Datadog

Fun with Datadog

Recently we started evaluating Datadog as a monitoring tool and a big part of that is the cloudwatch metrics, log aggregation, and tracing capabilities so you can have a “single pane of glass”. I’m going to talk about what I had to do to get the log collection and apm setup since we run in an elastic beanstalk environment.

Log Aggregation

This required installing the agent so it could do log forwarding to datadog. This also means the agent is collecting host metrics, so double win. What I had to do here was add an ebextensions file for the datadog install and configuration. I am installing datadog every time to get updates whenever they come out, but I had to check and make sure the config lines I needed to add were not already there so I don’t have a thousand lines of logs_enabled: true. This was easy enough to accomplish with an if as the command: if ! grep -q "logs_enabled: true" /etc/datadog-agent/datadog.yaml; then echo "logs_enabled: true" >> /etc/datadog-agent/datadog.yaml; fi and was even easier on windows because there are no comments so I can just check for what I don’t want and replace it with what I do want: powershell.exe -Command \"((Get-Content -Path c:\\ProgramData\\Datadog\\datadog.yaml -Raw) -replace 'logs_enabled: false','logs_enabled: true' | Set-Content c:\\ProgramData\\Datadog\\datadog.yaml)\"
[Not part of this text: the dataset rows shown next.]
-- ==== Sys2Proof/Tests/Slice0.lean ====
section
/-! SUPPORT. Small tests, expected results from spec/95_test_vectors.md or worked out by hand from the rules, and one
witness theorem for each statement that has hypotheses: a state and operands that meet them all. -/

namespace Sys2Proof.Tests

open Sys2Proof Sys2Proof.Machine

/-! ### Helpers -/

/-- The next state, if there is one. -/
def nextOf (o : Host.Outcome State Fault Refusal) : Option State :=
  match o with
  | .next s => some s
  | .fault _ => none
  | .refused _ => none

/-- The fault, if there is one. -/
def faultOf (o : Host.Outcome State Fault Refusal) : Option Fault :=
  match o with
  | .next _ => none
  | .fault r => some r
  | .refused _ => none

/-- A decoder just after the START of an `n` by 1 image, its chunk bytes placed, its previous pixel `prev`. -/
def decoding (n : BitVec 32) (channels : Byte) (prev : Pixel) (bytes : List Byte) : State :=
  State.reset.withDec
    { Dec.atReset.begin n 1 channels 0 with
      hist := History.start.setPrev prev
      str := Memory.writeBytes [] 14 bytes
      inlen := 14 + bytes.length }

/-- The same with one pixel of a 1 by 1 image counted: what is missing is the marker. -/
def finishing (bytes : List Byte) : State :=
  State.reset.withDec { (decoding 1 4 Config.startPixel bytes).dec with pos := 1 }

/-- A decoder at rest whose stream is placed and whose host has issued DEC.START. -/
def ordered (bytes : List Byte) : State :=
  State.reset.withDec
    { Dec.atReset with str := Memory.writeBytes [] 0 bytes, host := [.start bytes.length] }

/-- An encoder at rest whose pixels are placed and whose host has issued ENC.START. -/
def commissioned (w h : BitVec 32) (c cs : Byte) (bytes : List Byte) : State :=
  State.reset.withEnc
    { Enc.atReset with pix := Memory.writeBytes [] 0 bytes, host := [.start w h c cs bytes.length] }

/-- An encoder just after the START of an `n` by 1 image with 4 channels, its pixels placed. -/
def encoding (n : BitVec 32) (bytes : List Byte) : State :=
  State.reset.withEnc
    (Enc.begin n 1 4 0 bytes.length { Enc.atReset with pix := Memory.writeBytes [] 0 bytes })

/-- The common start of the vectors V40 to V56. -/
def edgeHistory : History := History.start.record ⟨100, 100, 100, 255⟩

/-- The bytes that ENC.PIXEL emits for one pixel. -/
def emitted (h : History) (run : Nat) (p : Pixel) : List Byte := encodeAll (pixelDecision h run p).1

/-- The 14 bytes of a header of a one-byte width and height. -/
def hdr (w h c cs : Byte) : List Byte := [0x71, 0x6F, 0x69, 0x66, 0, 0, 0, w, 0, 0, 0, h, c, cs]

/-- The marker's bytes (R83). -/
def mark : List Byte := [0, 0, 0, 0, 0, 0, 0, 1]

/-! ### Well-formedness -/

/-- R89: 62 and 63 are no run fields; 61 is. -/
theorem test_wellFormed_run :
    (Instr.run 62).WellFormed = false ∧ (Instr.run 63).WellFormed = false ∧ (Instr.run 61).WellFormed = true := by decide

/-- What an ill-formed RUN would be written as is another instruction (V38). -/
theorem test_illFormed_run_is_not_run :
    encode (.run 62) = [0xFE] ∧ decode .chunk [0xFF, 1, 2, 3, 4] = .ok (.rgba 1 2 3 4, []) := by decide

/-! ### Decoding -/

/-- V34, V35, V38. -/
theorem test_decode_literals :
    decode .chunk [0b11111110, 0x64, 0x96, 0xC8] = .ok (.rgb 100 150 200, [])
    ∧ decode .chunk [0b11111111, 0x64, 0x96, 0xC8, 0x80] = .ok (.rgba 100 150 200 128, []) := by decide

/-- V20. -/
theorem test_decode_index :
    decode .chunk [0b00000000] = .ok (.index 0, []) ∧ decode .chunk [0b00111111, 9] = .ok (.index 63, [9]) := by decide

/-- V24 and V26: `fr`, `fg`, `fb` from the top. -/
theorem test_decode_diff :
    decode .chunk [0b01111001] = .ok (.diff 3 2 1, []) ∧ decode .chunk [0b01011110] = .ok (.diff 1 3 2, []) := by decide
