-- ==== Sys2Proof/Machine/Core.lean ====
section
/-! DEFINITION. The machine as the host takes it. -/

def Sys2Proof.core : Host.Core :=
  { State := Sys2Proof.Machine.State, Fault := Sys2Proof.Machine.Fault, Refusal := Sys2Proof.Machine.Refusal,
    step := Sys2Proof.Machine.step, reset := Sys2Proof.Machine.State.reset }
end

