/-! ### Completions and notices -/

/-- DONE_READ returns and removes the oldest records, at most 12, with the counts; FILTER_SET replaces filter and mark.
In both the rest of the unit changes by the DONE_HIGH edge alone: a level source whose condition changes latches where
it is enabled and selects that edge. An outcome delivered at its port appends its record where the filter and the list
take it and counts it lost where the list is full, raises EXCEPTION and MARK, holds the port of a phrase that stops on
it, and settles the phrase's accounts: a phrase that is done leaves the open list with PHRASE_DONE, and the port
settles. -/
def Obligations.DoneReadAndFilterSet : Prop :=
  (∀ (p : Port) (s : State), s.Taking →
    (∃ t payload, exec (.doneRead p) s = .next (t.reply p ⟨.ok, payload⟩) ∧
      (t.port p).unit.records = (s.port p).unit.records.drop 12 ∧
      t = s.modUnit p (fun u => NoticeUnit.judge s.now .doneHigh (decide (u.mark ≤ u.records.length))
        (decide (u.mark ≤ u.records.length - 12)) { u with records := u.records.drop 12 }) ∧
      payload = [BitVec.ofNat 8 (min (s.port p).unit.records.length 12),
          BitVec.ofNat 8 ((s.port p).unit.records.length - 12)] ++ bytesOf 2 (s.port p).unit.lost ++
        ((s.port p).unit.records.take 12).flatMap Completion.bytes ∧
      payload.length = 4 + 20 * min (s.port p).unit.records.length 12) ∧
    ∀ f mark : Byte, f.toNat ≤ 1 → 1 ≤ mark.toNat → mark.toNat ≤ 64 →
      exec (.filterSet p f mark) s = .next ((s.modUnit p fun u =>
        NoticeUnit.judge s.now .doneHigh (decide (u.mark ≤ u.records.length))
          (decide (mark.toNat ≤ u.records.length))
          { u with filter := if f = 0 then .exceptions else .all, mark := mark.toNat }).reply p (Reply.bare .ok))) ∧
  (∀ (now : StageTime) (u : NoticeUnit) (was is : Bool) (src : Source) (i : Nat),
    (src, i) ∈ [(Source.doneHigh, 0), (.timelineHigh, 1), (.supply, 2), (.safe, 3)] →
    u.judge now src was is = { u with
      latches := if was ≠ is ∧ u.enables.getLsbD src.num = true ∧ u.falling.getLsbD i = was
        then u.latches ||| BitVec.twoPow 14 src.num else u.latches }) ∧
  ∀ (s : State) (ref : OwnerRef) (o : OutcomeData) (r : PortRec) (taken : NoticeUnit),
    r = s.port ref.port → taken = r.unit.take s.now ref o →
    (taken = { r.unit with records := taken.records, lost := taken.lost, latches := taken.latches } ∧
      (r.unit.filter = .exceptions → o.code.isException = false →
        taken.records = r.unit.records ∧ taken.lost = r.unit.lost) ∧
      ((r.unit.filter = .all ∨ o.code.isException = true) →
        (r.unit.records.length < 64 →
          taken.records = r.unit.records ++ [completionOf s.now ref o] ∧ taken.lost = r.unit.lost) ∧
        (64 ≤ r.unit.records.length → taken.records = r.unit.records ∧
          taken.lost = if r.unit.lost < 65535 then r.unit.lost + 1 else r.unit.lost)) ∧
      ∀ j : Nat, j < 14 → (taken.latches.getLsbD j = true ↔ r.unit.latches.getLsbD j = true ∨
        r.unit.enables.getLsbD j = true ∧ (j = 5 ∧ o.code.isException = true ∨ j = 4 ∧ ref.mark = true ∨
          j = 9 ∧ r.unit.falling.getLsbD 0 = false ∧ r.unit.records.length < r.unit.mark ∧
            r.unit.mark ≤ taken.records.length))) ∧
    (ref.phrase = none → s.deliver ref o = s.modPort ref.port fun _ => { r with unit := taken }) ∧
    (∀ ph, ref.phrase = some ph → (∀ x ∈ r.reader.opened, x.serial ≠ ph.serial) →
      s.deliver ref o = s.modPort ref.port fun _ => { r with unit := taken }) ∧
    ∀ ph x (stops : Bool) (opened : List OpenRec) (after : PortRec), ref.phrase = some ph → x ∈ r.reader.opened →
      x.serial = ph.serial → (∀ y ∈ r.reader.opened, y.serial = ph.serial → y = x) →
      (stops = true ↔ (o.code = .fault ∨ o.code = .silent ∨ o.code = .noReport) ∧ x.stopOnFault = true ∧
        r.reader.isHeld = false) →
      opened = r.reader.opened.map (fun y => if y.serial = ph.serial then
        { y with outstanding := y.outstanding - 1,
                 exceptions := if o.code.isException ∧ y.exceptions < 65535 then y.exceptions + 1 else y.exceptions }
        else y) →
      after = { r with
        reader := { r.reader with state := if stops then .held .faultStop else r.reader.state, opened := opened },
        unit := if stops then taken.raise s.now .held else taken } →
      (¬(x.reading ≠ .reading ∧ x.outstanding ≤ 1) → s.deliver ref o = s.modPort ref.port fun _ => after) ∧
      (x.reading ≠ .reading ∧ x.outstanding ≤ 1 → s.deliver ref o = s.modPort ref.port fun _ =>
        PortRec.settle s.now { after with
          reader := { after.reader with opened := opened.filter fun y => y.serial != ph.serial },
          unit := after.unit.raise s.now .phraseDone })
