-- ==== Sys2Proof/Laws/Memory.lean ====
section
/-! SUPPORT. Phrase memory: reading after writing, and the canonical form that every write keeps. -/

namespace Sys2Proof.Machine

/-! ### The canonical form -/

/-- Every address of the list is above `lo`. -/
def Memory.above (lo : Option Nat) (a : Nat) : Prop := ∀ l, lo = some l → l < a

theorem Memory.wfFrom_cons (lo : Option Nat) (k : Nat) (v : Byte) (m : List Host.Cell) :
    Memory.wfFrom lo ((k, v) :: m) = true ↔ Memory.above lo k ∧ v ≠ 0 ∧ Memory.wfFrom (some k) m = true := by
  cases lo <;> simp [Memory.wfFrom, Memory.above, and_assoc]

theorem Memory.wfFrom_weaken {lo lo' : Option Nat} {m : List Host.Cell} (h : Memory.wfFrom lo m = true)
    (hlo : ∀ a, Memory.above lo a → Memory.above lo' a) : Memory.wfFrom lo' m = true := by
  cases m with
  | nil => rfl
  | cons x m =>
    obtain ⟨k, v⟩ := x
    rw [Memory.wfFrom_cons] at h ⊢
    exact ⟨hlo k h.1, h.2⟩

theorem Memory.wfFrom_writeByte {lo : Option Nat} {m : List Host.Cell} (h : Memory.wfFrom lo m = true) (a : Nat)
    (b : Byte) (ha : Memory.above lo a) : Memory.wfFrom lo (writeByte m a b) = true := by
  induction m generalizing lo with
  | nil =>
    unfold writeByte
    split
    · rfl
    · rw [Memory.wfFrom_cons]; exact ⟨ha, by assumption, rfl⟩
  | cons x m ih =>
    obtain ⟨k, v⟩ := x
    rw [Memory.wfFrom_cons] at h
    obtain ⟨hk, hv, hm⟩ := h
    unfold writeByte
    split
    · split
      · rw [Memory.wfFrom_cons]; exact ⟨hk, hv, hm⟩
      · rw [Memory.wfFrom_cons, Memory.wfFrom_cons]
        exact ⟨ha, by assumption, by intro l hl; cases hl; assumption, hv, hm⟩
    · split
      · split
        · exact Memory.wfFrom_weaken hm (by intro c hc l hl; subst hl; have := hk l rfl; have := hc k rfl; omega)
        · rw [Memory.wfFrom_cons]
          exact ⟨ha, by assumption,
            Memory.wfFrom_weaken hm (by intro c hc l hl; cases hl; have := hc k rfl; omega)⟩
      · rw [Memory.wfFrom_cons]
        exact ⟨hk, hv, ih hm (by intro l hl; cases hl; omega)⟩

/-- A write of one byte keeps the canonical form. -/
theorem Memory.wf_writeByte {m : List Host.Cell} (h : Memory.wf m = true) (a : Nat) (b : Byte) :
    Memory.wf (writeByte m a b) = true :=
  Memory.wfFrom_writeByte h a b (by intro l hl; cases hl)

/-- A write of many bytes keeps the canonical form. -/
theorem Memory.wf_writeBytes {m : List Host.Cell} (h : Memory.wf m = true) (a : Nat) (l : List Byte) :
    Memory.wf (writeBytes m a l) = true := by
  induction l generalizing m a with
  | nil => exact h
  | cons b bs ih => exact ih (Memory.wf_writeByte h a b) (a + 1)

/-- The regions after reset are in canonical form. -/
theorem Memory.wf_reset (p : Port) : Memory.wf (State.reset.port p).mem = true := by
  simp [State.port, State.reset, PortRec.reset, Memory.wf, Memory.wfFrom]

/-! ### Listed addresses -/

/-- A write of one byte lists no address but its own and those listed before. -/
theorem Memory.mem_writeByte {m : List Host.Cell} {a : Nat} {b : Byte} {x : Host.Cell} (h : x ∈ writeByte m a b) :
    x.1 = a ∨ x ∈ m := by
  induction m with
  | nil =>
    unfold writeByte at h
    split at h <;> simp_all
  | cons y m ih =>
    obtain ⟨k, v⟩ := y
    unfold writeByte at h
    split at h
    · split at h
      · exact .inr h
      · rcases List.mem_cons.mp h with h | h
        · exact .inl (by rw [h])
        · exact .inr h
    · split at h
      · split at h
        · exact .inr (List.mem_cons_of_mem _ h)
        · rcases List.mem_cons.mp h with h | h
          · exact .inl (by rw [h])
          · exact .inr (List.mem_cons_of_mem _ h)
      · rcases List.mem_cons.mp h with h | h
        · exact .inr (by rw [h]; exact List.mem_cons_self ..)
        · rcases ih h with h | h
          · exact .inl h
          · exact .inr (List.mem_cons_of_mem _ h)

/-- A write of many bytes lists no address but those of its bytes and those listed before. -/
theorem Memory.mem_writeBytes {m : List Host.Cell} {a : Nat} {l : List Byte} {x : Host.Cell}
    (h : x ∈ writeBytes m a l) : (a ≤ x.1 ∧ x.1 < a + l.length) ∨ x ∈ m := by
  induction l generalizing m a with
  | nil => exact .inr h
  | cons b bs ih =>
    rcases ih h with h | h
    · exact .inl (by simp only [List.length_cons]; omega)
    · rcases Memory.mem_writeByte h with h | h
      · exact .inl (by simp only [List.length_cons]; omega)
      · exact .inr h

/-! ### Reading -/

/-- A byte below every listed address reads 0. -/
theorem readByte_below {m : List Host.Cell} {a k : Nat} (h : Memory.wfFrom (some k) m = true) (ha : a ≤ k) :
    readByte m a = 0 := by
  induction m generalizing k with
  | nil => rfl
  | cons x m ih =>
    obtain ⟨j, v⟩ := x
    rw [Memory.wfFrom_cons] at h
    have hj := h.1 k rfl
    unfold readByte
    rw [if_neg (by omega)]
    exact ih h.2.2 (by omega)

theorem readByte_writeByte_from {lo : Option Nat} {m : List Host.Cell} (h : Memory.wfFrom lo m = true) (a c : Nat)
    (b : Byte) : readByte (writeByte m a b) c = if c = a then b else readByte m c := by
  induction m generalizing lo with
  | nil =>
    unfold writeByte
    by_cases hb : b = 0
    · simp [hb, readByte]
    · simp only [hb, if_false, readByte]
      by_cases hc : c = a
      · simp [hc]
      · rw [if_neg (fun e => hc e.symm), if_neg hc]
  | cons x m ih =>
    obtain ⟨k, v⟩ := x
    rw [Memory.wfFrom_cons] at h
    obtain ⟨hk, hv, hm⟩ := h
    have below : ∀ d, d ≤ k → readByte m d = 0 := fun d hd => readByte_below hm hd
    unfold writeByte
    by_cases h1 : a < k
    · rw [if_pos h1]
      by_cases hb : b = 0
      · rw [if_pos hb]
        by_cases hc : c = a
        · subst hc
          simp [readByte, hb, below c (by omega), show k ≠ c by omega]
        · rw [if_neg hc]
      · rw [if_neg hb]
        by_cases hc : c = a
        · subst hc; simp [readByte]
        · rw [if_neg hc]; simp only [readByte]; rw [if_neg (fun e => hc e.symm)]
    · rw [if_neg h1]
      by_cases h2 : a = k
      · subst h2
        rw [if_pos rfl]
        by_cases hb : b = 0
        · rw [if_pos hb]
          by_cases hc : c = a
          · subst hc; rw [if_pos rfl, below c (by omega), hb]
          · rw [if_neg hc]; simp only [readByte]; rw [if_neg (fun e => hc e.symm)]
        · rw [if_neg hb]
          by_cases hc : c = a
          · subst hc; simp [readByte]
          · rw [if_neg hc]; simp only [readByte]; rw [if_neg (fun e => hc e.symm), if_neg (fun e => hc e.symm)]
      · rw [if_neg h2]
        simp only [readByte]
        by_cases hc : k = c
        · rw [if_pos hc, if_pos hc, if_neg (by omega)]
        · rw [if_neg hc, if_neg hc]; exact ih hm

/-- A byte read after a write: the byte written at its address, and the byte read before everywhere else. -/
theorem readByte_writeByte {m : List Host.Cell} (h : Memory.wf m = true) (a c : Nat) (b : Byte) :
    readByte (writeByte m a b) c = if c = a then b else readByte m c :=
  readByte_writeByte_from h a c b

/-- A byte read after a write of many bytes. -/
theorem readByte_writeBytes {m : List Host.Cell} (h : Memory.wf m = true) (a c : Nat) (l : List Byte) :
    readByte (writeBytes m a l) c =
      if a ≤ c ∧ c < a + l.length then l.getD (c - a) 0 else readByte m c := by
  induction l generalizing m a with
  | nil => rw [if_neg (by simp)]; rfl
  | cons b bs ih =>
    unfold writeBytes
    rw [ih (Memory.wf_writeByte h a b), readByte_writeByte h]
    by_cases h1 : c = a
    · subst h1; simp
    · by_cases h2 : a + 1 ≤ c ∧ c < a + 1 + bs.length
      · rw [if_pos h2, if_pos (by simp only [List.length_cons]; omega)]
        rw [show c - a = (c - (a + 1)) + 1 by omega]
        rfl
      · rw [if_neg h2, if_neg h1, if_neg (by simp only [List.length_cons]; omega)]

/-- Reading `n` bytes gives `n` bytes. -/
theorem readBytes_length (m : List Host.Cell) (a n : Nat) : (readBytes m a n).length = n := by
  induction n generalizing a with
  | zero => rfl
  | succ n ih => simp [readBytes, ih]

end Sys2Proof.Machine
end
I’ve create a new repo for these datadog ebextensions files so they can live in one place and be pulled in by all the different components. This also allows us to modify that config without requiring a new release. I use a files option to create the log config file and then in each build replace placeholder values for things that are different, like service name. There is also a restart in my ebextensions commands to pick up the new config changes

At this point the agent sees the logs and starts forwarding them and you are ready to do any parsing changes, etc on the logs that you need to do.

Tracing (APM)

Since we use beanstalk and single container deployment we could not use the datadog agent sidecar. Since we already had the agent installed I thought we could just setup the tracing agent to send spans to the host. The issue was how to set the ip when the same ebextensions deploys all 40 hosts. That’s when I found an article talking about using the docker0 network. Their local ip, 172.17.0.1, was the same as mine and the host I was experimenting with. So for now I have hardcoded that as an environment variable in my ebextensions file:

option_settings:
    - option_name: DD_AGENT_HOST
      value: 172.17.0.1 # $(ip -4 addr show docker0 | grep -Po 'inet \K[\d.]+')"

The next hurdle I had was that the agent listens on 127.0.0.1 by default so I had to change the bind_host key to 0.0.0.0. This is easy to explain but took awhile to figure out.

Log Correlation with Traces

Now I have logs flowing into datadog and traces flowing into datadog. The next step was to correlate the two so you can see the logs for a specific span. This is supposed to be as easy as setting the DD_LOGS_INJECTION environment variable to true. But I did not get the dd.trace_id= and dd.span_id= IDs inserted into my logs. I had to add `dd.trace_id=${mdc:item=dd.trace_id:default=-1} dd.span_id=${mdc:item=dd.span_id:default=-1}` to our logs before the ids would be spit out. Then I had to make sure to parse the ids as strings instead of numbers, which it does by default. Previously I was just doing a straight key/value import for attribtues like this: `%{data::keyvalue("=","/:{}\", \\[\\]")}` but now I had to parse the beginning of the log message explicitly so I could make the Datadog trace and span IDs strings: `dd.trace_id=%{word:dd.trace_id}\s+dd.span_id=%{word:dd.span_id}` I might have been able to do this with a helper rule to parse dd.trace_id, but I am not certain. The last piece of the puzzle was to setup a Trace Id Remapper specifying dd.trace_id as the attribute. Then logs starting showing up in my traces.